-- ==== Sys2Proof/Tests/Slice0.lean ====
section
/-! SUPPORT. Tests of the model: an ill-formed term for each check of WellFormed, known answers, a few single steps, and for
every statement of Obligations.lean with hypotheses a state and operands that meet them (`wit_…`), at the ends of the ranges
where a clause has one. -/

set_option Elab.async false

namespace Sys2Proof
open Machine

/-! ### Well-formedness: a term that each check refuses, and one of every command that passes -/

theorem test_wf_refuses1 : ([
    .misalignedAccess (.host 2 0) 0 0 0 true, .misalignedAccess (.host 0 4) 0 0 0 true, .misalignedAccess .mp 1 0 0 true,
    .registerWrite 2 0 0 0 0, .registerWrite 0 4 0 0 0, .registerWrite 0 0 1 0 0, .counterLowRead (.host 2 0) 0 0,
    .counterLowRead (.host 0 4) 0 0, .counterLowRead .mp 1 0, .stoppedWindowAccess 2 0 0 0 true,
    .stoppedWindowAccess 0 4 0 0 true, .stoppedWindowAccess 0 0 8 0 true, .porDeassert true 4, .phaseSelftestEnd [256] [] [],
    .phaseSelftestEnd [] [32] [], .phaseSelftestEnd [] [] [8], .configRequest 2 0 0 none, .configRequest 0 4 0 none,
    .barMemoryRead 2 0 0 0, .barMemoryRead 0 4 0 0, .barMemoryRead 0 0 1 0, .tuneWrite 2 0 true, .tuneWrite 0 4 true,
    .tuneRead 2 0, .tuneRead 0 4, .tuneComplete 2 0, .tuneComplete 0 4, .moultSwitchTimeout 512, .ethLinkUp 2,
    .ethLinkDown 2, .frameReceive 2 [], .queryResponseTimer 2, .unsolicitedReportTimer 2 0, .unsolicitedReportTimer 0 512,
    .controlRateWindow 2, .nextHopTimeout 2 0, .sourceLockTimeout 512, .rtpGapTimeout 512, .rtpJumpTimeout 512,
    .pmtWaitTimeout 512, .injEnable 2 0, .injEnable 0 4, .injEnableDone 2 0, .injEnableDone 0 4, .injDisable 2 0] : List Instr).all (fun c => !c.wf) = true := by decide +kernel

theorem test_wf_refuses2 : ([
    .injDisable 0 4, .injPoll 2 0, .injPoll 0 4, .injTrailerTimeout 2 0, .injTrailerTimeout 0 4, .injHeaderTimeout 2 0,
    .injHeaderTimeout 0 4, .injConsumerWrite 2 0, .injConsumerWrite 0 4, .alignmentTimeout 512 0, .parseAhead 512 default,
    .decodeSwitch 8 0 0 true, .blockCycleLimit 8 0, .pictureBudgetExceeded 8 0 true, .pictureDecoded 8 0 default,
    .resamplePicture 4, .resampleDone 4, .batchAdmit 8, .invocationRunnable 0 5, .invocationResident 8 0 0,
    .invocationResident 0 0 5, .stripeClaim 0 32, .semaphoreSignal 32 0 0, .semaphoreWait 32 0 0 0, .semaphoreWait 0 0 256 0,
    .semaphoreReset 32 0, .waitRetry 32 0 0 0, .waitRetry 0 0 256 0, .commandWrite 256 default,
    .commandWrite 0 ({ (default : CellCmd) with unit := 3 }), .commandWrite 0 ({ (default : CellCmd) with picture := 8 }),
    .commandWrite 0 ({ (default : CellCmd) with cycles := 385 }), .commandIssue 256 0, .commandIssue 0 3,
    .commandComplete 256 0, .commandComplete 0 3, .cellEccError 256 .clean, .residueMismatch 256,
    .cellSelftestReturn 256 true, .mapperWatchdog 32, .blockRestart 32, .regionFault 8 0,
    .contextRecordAccess 2097152 .read .clean, .trackPicture 512, .chrysalisRestore 0 32 true] : List Instr).all (fun c => !c.wf) = true := by decide +kernel

theorem test_wf_refuses3 : ([
    .eviction 32, .residencyWaitTimeout 32, .adapterStepStart 512, .adapterStepCommit 512, .searchStart 512,
    .searchCommit 512, .codebookUpdate 512, .recordEncode 512, .recordEmit 512, .ringConsumerRead 2 0 0 (.failed .timedOut),
    .ringConsumerRead 0 4 0 (.failed .timedOut), .ringConsumerRead 0 0 16 (.failed .timedOut), .ringHoldTimeout 2 0 0, .ringHoldTimeout 0 4 0,
    .ringHoldTimeout 0 0 16, .ringIrqDelay 2 0 0, .ringIrqDelay 0 4 0, .ringIrqDelay 0 0 16, .ringBind 2 0, .ringBind 0 4,
    .ringUnbind 2 0, .ringUnbind 0 4, .irqStatusClear 2 0 0 0, .irqStatusClear 0 4 0 0, .intaChange 2, .counterPush 8,
    .dramRequest ({ (default : DramReq) with router := 16 }) .clean,
    .dramRequest ({ (default : DramReq) with part := 9 }) .clean,
    .dramRequest ({ (default : DramReq) with data := zeros 33 }) .clean,
    .dramRequest ({ (default : DramReq) with salt := 65536 }) .clean, .refreshDue 64 0, .refreshDue 0 48,
    .bankIdleTimeout 64 0, .bankIdleTimeout 0 48, .patrolRead 64 .clean, .bpmAllocate 9 0, .bpmAllocate 0 16, .bpmFree 9 0,
    .bpmShare 9 0 0, .bpmShare 0 0 512, .bpmZeroIdle 16, .powerSample ⟨List.replicate 7 0, 0⟩, .vfTransitionEnd 8,
    .pgoodTimeout 8, .pgoodLow 8] : List Instr).all (fun c => !c.wf) = true := by decide +kernel

theorem test_wf_refuses4 : ([
    .regionPark 8, .regionWake 8, .wakeComplete 8, .parkHoldWrite 2 0, .tempSensorRead 8 0 0,
    .chatterWindow [0, 0, 0, 0, 0, 0], .inputStuck 5, .inputStuckRelease 5, .flr 2 0, .flr 0 4, .flrComplete 2 0,
    .flrComplete 0 4, .hotReset 2, .dlDown 2, .perstAssert 2, .perstDeassert 2, .pcieLinkUp 2 1 1, .pcieLinkUp 0 0 1,
    .pcieLinkUp 0 1 0, .pcieLinkUp 0 1 9, .dStateChange 2 0 0, .dStateChange 0 4 0, .dStateChange 0 0 4, .pmeTurnOff 2,
    .pmeSignal 2 0, .pmeSignal 0 4, .pmeRepeat 2 0, .pmeRepeat 0 4, .unitFault 24 0, .controllerRestart 24,
    .controllerResume 24, .eventStage ⟨256, 0, 1, 0, 0, 0⟩, .eventStage ⟨0, 256, 1, 0, 0, 0⟩, .eventStage ⟨0, 0, 0, 0, 0, 0⟩,
    .eventStage ⟨0, 0, 6, 0, 0, 0⟩, .traceExponentTick 10, .mpSetPointer 4294967296 true, .mpRemoveEvents 256 true,
    .attGo 2 0, .attGo 0 4, .barMemoryWrite 2 0 0 [] true, .barMemoryWrite 0 4 0 [] true, .arrayCreditRefill 8 [], .arrayCreditRefill 0 [8], .regionStoreEccError 8 0] : List Instr).all (fun c => !c.wf) = true := by decide +kernel

theorem test_wf_refuses5 : ([
    .nocLinkCrcError 16, .blockRestartDone 32, .unitRestartDone 24] : List Instr).all (fun c => !c.wf) = true := by decide +kernel

theorem test_wf_refuses_long_frame : Instr.wf (.frameReceive 0 (List.replicate 16385 0)) = false := by
  show (wfNp 0 && wfFrame (List.replicate 16385 0)) = false
  rw [show wfFrame (List.replicate 16385 0) = false by unfold wfFrame; rw [List.length_replicate]; rfl]
  rfl

theorem test_wf_accepts1 : ([
    .misalignedAccess .mp 0 0 0 true, .registerWrite 0 0 0 0 0, .counterLowRead .mp 0 0, .stoppedWindowAccess 0 0 0 0 true,
    .porAssert, .porDeassert true 0, .phaseFuseEnd, .phaseDramEnd true true, .phaseFlashEnd, .phaseVerifyEnd, .phaseCheckEnd,
    .phaseLoadEnd, .phaseSelftestEnd [] [] [], .phasePortsEnd, .phaseTimeout, .configRequest 0 0 0 none,
    .barMemoryRead 0 0 0 0, .tuneWrite 0 0 true, .tuneRead 0 0, .tuneComplete 0 0, .moultGo true, .moultAbort,
    .moultFetchEnd (.failed .timedOut), .moultVerifyEnd, .moultCheckEnd, .moultStageEnd, .moultSwitchTimeout 0, .flashProgram,
    .flashSelect, .flashEraseDone, .flashHostReadDone (.failed .timedOut), .flashPageProgramDone true, .flashReadbackDone,
    .flashOpTimeout, .xspiDqsTimeout, .ethLinkUp 0, .ethLinkDown 0, .frameReceive 0 [], .queryResponseTimer 0,
    .unsolicitedReportTimer 0 0, .controlRateWindow 0, .nextHopTimeout 0 0, .bucketRefill, .sourceLockTimeout 0,
    .rtpGapTimeout 0, .rtpJumpTimeout 0, .pmtWaitTimeout 0, .injEnable 0 0, .injEnableDone 0 0, .injDisable 0 0,
    .injPoll 0 0, .injTrailerTimeout 0 0, .injHeaderTimeout 0 0, .injConsumerWrite 0 0, .alignmentTimeout 0 0,
    .parseAhead 0 default, .decodeSwitch 0 0 0 true, .blockCycleLimit 0 0, .pictureBudgetExceeded 0 0 true,
    .pictureDecoded 0 0 default, .resamplePicture 0, .resampleDone 0, .batchTimeout 0, .batchAdmit 0,
    .invocationRunnable 0 0, .invocationResident 0 0 0, .stripeClaim 0 0, .semaphoreSignal 0 0 0, .semaphoreWait 0 0 0 0,
    .semaphoreReset 0 0, .waitRetry 0 0 0 0, .commandWrite 0 default, .commandIssue 0 0, .commandComplete 0 0,
    .cellEccError 0 .clean, .residueMismatch 0, .cellSelftestReturn 0 true, .mapperWatchdog 0, .blockRestart 0,
    .regionFault 0 0, .weightPrefetch 0 0, .spillWaveStart 0 0, .contextRecordAccess 0 .read .clean, .trackPicture 0,
    .chrysalisCapture 0, .chrysalisRestore 0 0 true, .eviction 0, .residencyWaitTimeout 0, .adapterStepStart 0,
    .adapterStepCommit 0] : List Instr).all Instr.wf = true := by decide +kernel

theorem test_wf_accepts2 : ([
    .searchStart 0, .searchCommit 0, .codebookUpdate 0, .recordEncode 0, .recordEmit 0, .ringConsumerRead 0 0 0 (.failed .timedOut),
    .ringHoldTimeout 0 0 0, .ringIrqDelay 0 0 0, .ringBind 0 0, .ringUnbind 0 0, .irqStatusClear 0 0 0 0, .intaChange 0,
    .regulatorUpdate, .counterPush 0, .dramRequest default .clean, .poisonedDataReceive (.context 0), .refreshDue 0 0,
    .bankIdleTimeout 0 0, .patrolRead 0 .clean, .imbalanceWindow, .bpmAllocate 0 0, .bpmFree 0 0, .bpmShare 0 0 0,
    .bpmZeroIdle 0, .tokenGrant, .powerSample ⟨List.replicate 8 0, 0⟩, .vfChoice, .vfTransitionEnd 0, .pgoodTimeout 0,
    .pgoodLow 0, .regionPark 0, .regionWake 0, .wakeComplete 0, .parkHoldWrite 0 0, .pwrbrkAssert, .pwrbrkRelease,
    .thermInAssert, .thermInRelease, .tempSensorRead 0 0 0, .chatterWindow [], .inputStuck 0, .inputStuckRelease 0, .flr 0 0,
    .flrComplete 0 0, .hotReset 0, .dlDown 0, .perstAssert 0, .perstDeassert 0, .pcieLinkUp 0 1 1, .dStateChange 0 0 0,
    .pmeTurnOff 0, .pmeSignal 0 0, .pmeRepeat 0 0, .unitFault 0 0, .controllerRestart 0, .controllerResume 0,
    .eventStage ⟨0, 0, 1, 0, 0, 0⟩, .traceExponentTick 0, .telemetryPacketSend, .summaryTimer, .mpIdentify,
    .mpSetPointer 0 true, .mpReadRegisters, .mpReadEvents, .mpRemoveEvents 0 true, .mpAlertResponse, .smbusClockTimeout,
    .keyGo, .keyBurnDone true, .attGo 0 0, .attSignStart, .attSignDone, .barMemoryWrite 0 0 0 [] true,
    .arrayCreditRefill 0 [], .keyReadDone (.failed .timedOut), .regionStoreEccError 0 0, .nocLinkCrcError 0, .blockRestartDone 0,
    .unitRestartDone 0] : List Instr).all Instr.wf = true := by decide +kernel

/-! ### States for the witnesses -/

/-- `n` bytes, zero but for the strings listed with their offsets. -/
def wBytes (n : Nat) (l : List (Nat × Bytes)) : Bytes := (List.range n).map (fun i =>
  match l.find? (fun p => decide (p.1 ≤ i) && decide (i < p.1 + p.2.length)) with
  | some p => p.2.getD (i - p.1) 0
  | none => 0)

/-- Stream slot 0: partition 0, NP0, codec 2, RTP over transport stream, 64 × 64, to 239.0.0.1 port 5004. -/
def wStream : Bytes := wBytes 128 [(3, [0, 2, 8, 2]), (8, toLe 2 64 ++ toLe 2 64 ++ toLe 2 480), (0x10, toLe 4 1000 ++ toLe 4 100000 ++
  toLe 4 100000 ++ toLe 4 16), (0x32, [0xFF, 0xFF, 239, 0, 0, 1] ++ toLe 2 5004), (0x3D, [1]), (0x53, [0])]
def wPart0 : Bytes := wBytes 64 [(0x14, toLe 4 4096 ++ toLe 4 16 ++ toLe 4 16)]
/-- Partition 1: function 1 of HPA, batch class, pinned to region 0. -/
def wPart1 : Bytes := wBytes 64 [(0, [1, 0, 1, 1, 1, 1]), (0x14, toLe 4 4096 ++ toLe 4 16 ++ toLe 4 16)]
/-- Pools of 4 KiB and of 1 MiB, 16 buffers each. -/
def wPool : Bytes := wBytes 16 [(0, [12]), (4, toLe 4 16 ++ toLe 4 2)]
def wPool1 : Bytes := wBytes 16 [(0, [20]), (4, toLe 4 16 ++ toLe 4 2)]
def wNet : Bytes := wBytes 128 [(0, [1]), (2, toLe 2 1500), (7, [1, 2, 0, 0, 0, 0, 1]), (0x10, [10, 0, 0, 1, 24])]
def wPac : Bytes := wBytes 64 [(0, toLe 2 400), (8, [7, 7, 7, 7, 7, 7, 7, 7]), (0x18, [0xFF])]
def wTele : Bytes := wBytes 64 [(0, [7, 0, 0, 0]), (4, toLe 2 100 ++ toLe 2 6000), (0x12, [0xFF, 0xFF, 10, 0, 0, 9]), (0x18, toLe 4 0xFFFFFFFF ++ toLe 4 0xFFFFFFFF)]
/-- Parameter 1 (the power cap): device scope, 0 to 1,000. -/
def wTune : Bytes := wBytes 32 [(0, toLe 2 1), (0xC, toLe 4 1000)]
/-- Parameter 0x0012 (adapter training) of partition 0: 0 or 1. -/
def wTunePart : Bytes := wBytes 32 [(0, toLe 2 0x12 ++ [1]), (0xC, toLe 4 1)]
/-- A teacher of one layer: ReLU of its 8-bit picture input; one Instar of 64 × 64, and an adaptation head of interval 1. -/
def wGraph : Bytes := wBytes 0x110 [(7, [1]), (8, toLe 2 2 ++ toLe 2 1), (0xE, [1]), (0x18, toLe 4 0x40 ++ toLe 4 0x80), (0x24, toLe 4 0xC0),
  (0x30, toLe 4 0xD0), (0x43, [2, 3]), (0x48, [1, 0, 1, 0, 1, 0, 1]), (0x62, [1, 2, 3]), (0x68, [1, 0, 1, 0, 1, 0, 1]),
  (0x80, [8, 0, 0xFF, 0xFF, 0, 0, 0xFF, 0xFF, 0xFF, 0xFF, 0xFF, 0xFF, 1]), (0xC2, [64, 0, 64]), (0xEC, [1])]
def wCfg : Sections := ⟨[wStream], [], [wPart0, wPart1], [wPool, wPool1], [wNet], wPac, wTele, [wTune, wTunePart], [(0, wGraph)], [], [], []⟩

/-- POR_N inactive, a start-up phase. -/
def wPhase (p : Nat) : State := { State.reset with por := false, scu := { State.reset.scu with phase := p } }
/-- Imago with the configuration `wCfg`; functions 0 and 1 of HPA take accesses. -/
def wImago : State := { State.reset with
  por := false, scu := { State.reset.scu with phase := 9, cfg := some wCfg }
  fns := [(0, { (default : Fn) with memEnable := true, bme := true }), (1, { (default : Fn) with memEnable := true })]
  ports := [(0, { (default : HostPort) with link := 1 })]
  regions := (List.range 8).map (fun r => (r, { (default : Region) with awake := true, pgood := true })) }
/-- Held. -/
def wHeld : State := { wImago with scu := { State.reset.scu with phase := 0xE, cause := 5, bootTime := 7 } }

theorem wit_states : legalPhase (wPhase 1) ∧ legalPhase wImago ∧ legalPhase wHeld ∧ wImago.imago = true ∧ wHeld.held = true := by
  unfold legalPhase; decide +kernel

/-! ### Known answers: published check values, and worked examples of the spec -/

theorem test_shake256 : (digest64 []).take 8 = [0x46, 0xB9, 0xDD, 0x2B, 0x0B, 0xA8, 0x8D, 0x13] := by decide +kernel

/-- The check values of the two CRCs, over the nine digits. -/
theorem test_crcs : crc32 ([0x31, 0x32, 0x33, 0x34, 0x35, 0x36, 0x37, 0x38, 0x39] : Bytes) = 0xCBF43926 ∧
    crc32c ([0x31, 0x32, 0x33, 0x34, 0x35, 0x36, 0x37, 0x38, 0x39] : Bytes) = 0xE3069283 := by decide +kernel

/-- R167: 0.3 in each 8-bit and 16-bit float format; 500 saturates E4M3 and not E5M2. -/
theorem test_convert : (convTo 6 (f32 0x3E99999A)).code = 0x2A ∧ (convTo 7 (f32 0x3E99999A)).code = 0x35 ∧
    (convTo 9 (f32 0x3E99999A)).code = 0x3E9A ∧ (convTo 8 (f32 0x3E99999A)).code = 0x34CD ∧
    ((convTo 6 (flInt 500)).code, (convTo 6 (flInt 500)).sat) = (0x7E, true) ∧
    ((convTo 7 (flInt 500)).code, (convTo 7 (flInt 500)).sat) = (0x60, false) := by decide +kernel

/-- R169: the unit products in groups of their own are lost to rounding, and those in the first group are not. -/
theorem test_reduce :
    let row (l : List Nat) : List Fl := (List.range 96).map (fun k => if k = 0 then flInt 16777216 else if l.contains k then flOne else flZero)
    f32Code (fpReduce flZero (row [32, 64])) = 0x4B800000 ∧ f32Code (fpReduce flZero (row [1, 2])) = 0x4B800001 := by decide +kernel

/-- Cell 77 belongs to block 9, which belongs to RG2. -/
theorem test_cell : blockOfCell 77 = 9 ∧ regionOfBlock 9 = 2 ∧ blocksOfRegion 2 = [8, 9, 10, 11] := by decide +kernel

→ **Requirement**:
State only the number of lines in these entries that contain "term".

→ **Your solution**:
2